Akhirnya mereka menapaki anak tangga demi anak tangga bersama. Hanya ada dua puluhan anak tangga sehingga mereka lekas tiba di lantai dua.

Baru langkah pertama berada di sana, perhatian Navea langsung diambil oleh gantungan kunci yang berjejer rapi di display gantungan. Tanpa menunggu Aruna, ia langsung melangkah cepat ke sana.

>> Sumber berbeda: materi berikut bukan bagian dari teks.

theorem State.offer_keeps {s t : State} (a : Nat) (r : OutRec) (h : Keeps s t) : Keeps s (t.offer a r) := by
  unfold State.offer
  repeat' (first
    | with_reducible assumption
    | with_reducible apply State.setQm_keeps
    | with_reducible apply State.setReady_keeps
    | with_reducible apply State.dropRec_keeps
    | with_reducible apply State.putRec_keeps
    | with_reducible apply State.onDev_keeps
    | with_reducible apply State.setXlat_keeps
    | with_reducible apply State.setDma_keeps
    | with_reducible apply Keeps.ite
    | with_reducible apply Keeps.iteFst
    | with_reducible refine Keeps.foldl ?_ fun _ _ _ => ?_
    | fail_if_no_progress with_reducible apply Keeps.litDev
    | fail_if_no_progress with_reducible apply Keeps.lit
    | dsimp only
    | split)

theorem State.masterError_keeps {s t : State} (a q tag code : Nat) (h : Keeps s t) : Keeps s (t.masterError a q tag code) := by
  unfold State.masterError
  repeat' (first
    | with_reducible assumption
    | with_reducible apply State.offer_keeps
    | with_reducible apply State.onDev_keeps
    | with_reducible apply State.setQm_keeps
    | with_reducible apply State.setXlat_keeps
    | with_reducible apply State.setDma_keeps
    | with_reducible apply Keeps.ite
    | with_reducible apply Keeps.iteFst
    | with_reducible refine Keeps.foldl ?_ fun _ _ _ => ?_
    | fail_if_no_progress with_reducible apply Keeps.litDev
    | fail_if_no_progress with_reducible apply Keeps.lit
    | dsimp only
    | split)

theorem State.writeHeld_keeps {s t : State} (c a idx fuel : Nat) (h : Keeps s t) : Keeps s (t.writeHeld c a idx fuel) := by
  induction fuel generalizing t with
  | zero => exact h
  | succ fuel ih =>
    unfold State.writeHeld
    repeat' (first
      | with_reducible apply ih
      | with_reducible assumption
      | with_reducible apply State.clearReady_keeps
      | with_reducible apply State.putRec_keeps
      | with_reducible apply State.onDev_keeps
      | with_reducible apply State.setQm_keeps
      | with_reducible apply State.setXlat_keeps
      | with_reducible apply State.setDma_keeps
      | with_reducible apply Keeps.ite
      | with_reducible apply Keeps.iteFst
      | with_reducible refine Keeps.foldl ?_ fun _ _ _ => ?_
      | fail_if_no_progress with_reducible apply Keeps.litDev
      | fail_if_no_progress with_reducible apply Keeps.lit
      | dsimp only
      | split)

theorem State.ringBell_keeps {s t : State} (q : Nat) (k : QCtx) (h : Keeps s t) : Keeps s (t.ringBell q k) := by
  unfold State.ringBell
  repeat' (first
    | with_reducible assumption
    | with_reducible apply State.onDev_keeps
    | with_reducible apply State.setReady_keeps
    | with_reducible apply State.setQm_keeps
    | with_reducible apply State.setXlat_keeps
    | with_reducible apply State.setDma_keeps
    | with_reducible apply Keeps.ite
    | with_reducible apply Keeps.iteFst
    | with_reducible refine Keeps.foldl ?_ fun _ _ _ => ?_
    | fail_if_no_progress with_reducible apply Keeps.litDev
    | fail_if_no_progress with_reducible apply Keeps.lit
    | dsimp only
    | split)

theorem State.doorbell_keeps {s t : State} (q : Nat) (h : Keeps s t) : Keeps s (t.doorbell q) := by
  unfold State.doorbell
  repeat' (first
    | with_reducible assumption
    | with_reducible apply State.onDev_keeps
    | with_reducible apply State.setReady_keeps
    | with_reducible apply State.setJob_keeps
    | with_reducible apply State.readCtx_keeps
    | with_reducible apply State.ringBell_keeps
    | with_reducible apply State.setQm_keeps
    | with_reducible apply State.setXlat_keeps
    | with_reducible apply State.setDma_keeps
    | with_reducible apply Keeps.ite
    | with_reducible apply Keeps.iteFst
    | with_reducible refine Keeps.foldl ?_ fun _ _ _ => ?_
    | fail_if_no_progress with_reducible apply Keeps.litDev
    | fail_if_no_progress with_reducible apply Keeps.lit
    | dsimp only
    | split)

theorem State.sendDesc_keeps {s t : State} (a q : Nat) (w : BitVec 128) (h : Keeps s t) : Keeps s (t.sendDesc a q w) := by
  unfold State.sendDesc
  repeat' (first
    | with_reducible assumption
    | with_reducible apply State.onDev_keeps
    | with_reducible apply State.setQm_keeps
    | with_reducible apply State.showOut_keeps
    | with_reducible apply State.masterError_keeps
    | with_reducible apply State.setXlat_keeps
    | with_reducible apply State.setDma_keeps
    | with_reducible apply Keeps.ite
    | with_reducible apply Keeps.iteFst
    | with_reducible refine Keeps.foldl ?_ fun _ _ _ => ?_
    | fail_if_no_progress with_reducible apply Keeps.litDev
    | fail_if_no_progress with_reducible apply Keeps.lit
    | dsimp only
    | split)

theorem State.serveHost_keeps {s t : State} (c a i : Nat) (h : Keeps s t) : Keeps s (t.serveHost c a i) := by
  unfold State.serveHost
  repeat' (first
    | with_reducible assumption
    | with_reducible apply State.onDev_keeps
    | with_reducible apply State.xwrite_keeps
    | with_reducible apply State.xread_keeps
    | with_reducible apply State.clearReady_keeps
    | with_reducible apply State.setJob_keeps
    | with_reducible apply State.readCtx_keeps
    | with_reducible apply State.sendDesc_keeps
    | with_reducible apply State.setQm_keeps
    | with_reducible apply State.setXlat_keeps
    | with_reducible apply State.setDma_keeps
    | with_reducible apply Keeps.ite
    | with_reducible apply Keeps.iteFst
    | with_reducible refine Keeps.foldl ?_ fun _ _ _ => ?_
    | fail_if_no_progress with_reducible apply Keeps.litDev
    | fail_if_no_progress with_reducible apply Keeps.lit
    | dsimp only
    | split)

theorem State.turn_keeps {s t : State} (l : List Nat) (h : Keeps s t) : Keeps s (t.turn l) := by
  induction l generalizing t with
  | nil => exact h
  | cons a r ih =>
    unfold State.turn
    repeat' (first
      | with_reducible apply ih
      | with_reducible assumption
      | with_reducible apply State.serveHost_keeps
      | with_reducible apply State.writeHeld_keeps
      | with_reducible apply State.onDev_keeps
      | with_reducible apply State.setQm_keeps
      | with_reducible apply State.setXlat_keeps
      | with_reducible apply State.setDma_keeps
      | with_reducible apply Keeps.ite
      | with_reducible apply Keeps.iteFst
      | with_reducible refine Keeps.foldl ?_ fun _ _ _ => ?_
      | fail_if_no_progress with_reducible apply Keeps.litDev
      | fail_if_no_progress with_reducible apply Keeps.lit
      | dsimp only
      | split)

theorem State.schedTurn_keeps {s t : State} (h : Keeps s t) : Keeps s t.schedTurn := by
  unfold State.schedTurn
  repeat' (first
    | with_reducible assumption
    | with_reducible apply State.turn_keeps
    | with_reducible apply State.onDev_keeps
    | with_reducible apply State.setQm_keeps
    | with_reducible apply State.setXlat_keeps
    | with_reducible apply State.setDma_keeps
    | with_reducible apply Keeps.ite
    | with_reducible apply Keeps.iteFst
    | with_reducible refine Keeps.foldl ?_ fun _ _ _ => ?_
    | fail_if_no_progress with_reducible apply Keeps.litDev
    | fail_if_no_progress with_reducible apply Keeps.lit
    | dsimp only
    | split)

theorem State.takeRec_keeps {s t : State} (a : Nat) (r : OutRec) (h : Keeps s t) : Keeps s (t.takeRec a r) := by
  unfold State.takeRec
  repeat' (first
    | with_reducible assumption
    | with_reducible apply State.onDev_keeps
    | with_reducible apply State.setQm_keeps
    | with_reducible apply State.showOut_keeps
    | with_reducible apply State.offer_keeps
    | with_reducible apply State.setXlat_keeps
    | with_reducible apply State.setDma_keeps
    | with_reducible apply Keeps.ite
    | with_reducible apply Keeps.iteFst
    | with_reducible refine Keeps.foldl ?_ fun _ _ _ => ?_
    | fail_if_no_progress with_reducible apply Keeps.litDev
    | fail_if_no_progress with_reducible apply Keeps.lit
    | dsimp only
    | split)

theorem State.recordRx_keeps {s t : State} (a idx : Nat) (w : BitVec 128) (h : Keeps s t) : Keeps s (t.recordRx a idx w) := by
  unfold State.recordRx
  repeat' (first
    | with_reducible assumption
    | with_reducible apply State.setQm_keeps
    | with_reducible apply State.takeRec_keeps
    | with_reducible apply State.onDev_keeps
    | with_reducible apply State.setXlat_keeps
    | with_reducible apply State.setDma_keeps
    | with_reducible apply Keeps.ite
    | with_reducible apply Keeps.iteFst
    | with_reducible refine Keeps.foldl ?_ fun _ _ _ => ?_
    | fail_if_no_progress with_reducible apply Keeps.litDev
    | fail_if_no_progress with_reducible apply Keeps.lit
    | dsimp only
    | split)

theorem State.timeout_keeps {s t : State} (h : Keeps s t) : Keeps s t.timeout := by
  unfold State.timeout
  repeat' (first
    | with_reducible assumption
    | with_reducible apply State.onDev_keeps
    | with_reducible apply State.setQm_keeps
    | with_reducible apply State.showOut_keeps
    | with_reducible apply State.masterError_keeps
    | with_reducible apply State.setXlat_keeps
    | with_reducible apply State.setDma_keeps
    | with_reducible apply Keeps.ite
    | with_reducible apply Keeps.iteFst
    | with_reducible refine Keeps.foldl ?_ fun _ _ _ => ?_
    | fail_if_no_progress with_reducible apply Keeps.litDev
    | fail_if_no_progress with_reducible apply Keeps.lit
    | dsimp only
    | split)

theorem State.enumAnswers_keeps {s t : State} (h : Keeps s t) : Keeps s t.enumAnswers := by
  unfold State.enumAnswers
  repeat' (first
    | with_reducible assumption
    | with_reducible apply State.setQm_keeps
    | with_reducible apply State.showOut_keeps
    | with_reducible apply State.masterError_keeps
    | with_reducible apply State.onDev_keeps
    | with_reducible apply State.setXlat_keeps
    | with_reducible apply State.setDma_keeps
    | with_reducible apply Keeps.ite
    | with_reducible apply Keeps.iteFst
    | with_reducible refine Keeps.foldl ?_ fun _ _ _ => ?_
    | fail_if_no_progress with_reducible apply Keeps.litDev
    | fail_if_no_progress with_reducible apply Keeps.lit
    | dsimp only
    | split)

theorem State.lostFrame_keeps {s t : State} (m : MgmtFrame) (h : Keeps s t) : Keeps s (t.lostFrame m) := by
  unfold State.lostFrame
  repeat' (first
    | with_reducible assumption
    | with_reducible apply State.setQm_keeps
    | with_reducible apply State.showOut_keeps
    | with_reducible apply State.masterError_keeps
    | with_reducible apply State.onDev_keeps
    | with_reducible apply State.setXlat_keeps
    | with_reducible apply State.setDma_keeps
    | with_reducible apply Keeps.ite
    | with_reducible apply Keeps.iteFst
    | with_reducible refine Keeps.foldl ?_ fun _ _ _ => ?_
    | fail_if_no_progress with_reducible apply Keeps.litDev
    | fail_if_no_progress with_reducible apply Keeps.lit
    | dsimp only
    | split)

"Gemes banget astaga!" Navea berseru pelan seraya memegang salah satu gantungan kunci boneka berbentuk beruang kutub dalam kartun animasi yang pernah ditontonnya.

"Kalau pengen, ya, masukin keranjang, Na."

Suara yang terdengar dari belakangnya sontak membuat Navea menoleh.

"Lo udah selesai liat-liat?"

"Hm. Gue udah selesai nambah karet rambut, nanti tinggal diambil di kasir bawah," jawab Aruna sembari menunjukkan kertas customer.

"Beli sebanyak itu buat apa?" tanya Navea saat melihat tulisan '25 gr' untuk masing-masing warna.

"Warnanya pada lucu-lucu. Selain itu, ibu gue ngajarin kalau karet rambut itu sekali pake doang. Jadinya butuh banyak buat ganti-ganti."

"Oh, gitu. Emang orang bercuan beda, ya." Navea mengangguk kecil. "By the way, gue baru tahu kalau lo manggil ibu Lo dengan sebutan 'ibu'. Awalnya gue pikir bakal yang kayak di cerita-cerita anak holkay, mom gitu."

Aruna mendengkus geli. "Gue perlu ingetin kalau gue bukan anak holkay kalau menurut perkataan lo itu, dan sebenarnya sebutan ibu gue gunain kalau buat cerita doang. Gue manggil ibu gue dengan sebutan 'bunda'. I know what you thinking right now, that's why gue lebih milih ngomong sebutan ibu. Perlu ditekanin kalau gue bukan anak manja."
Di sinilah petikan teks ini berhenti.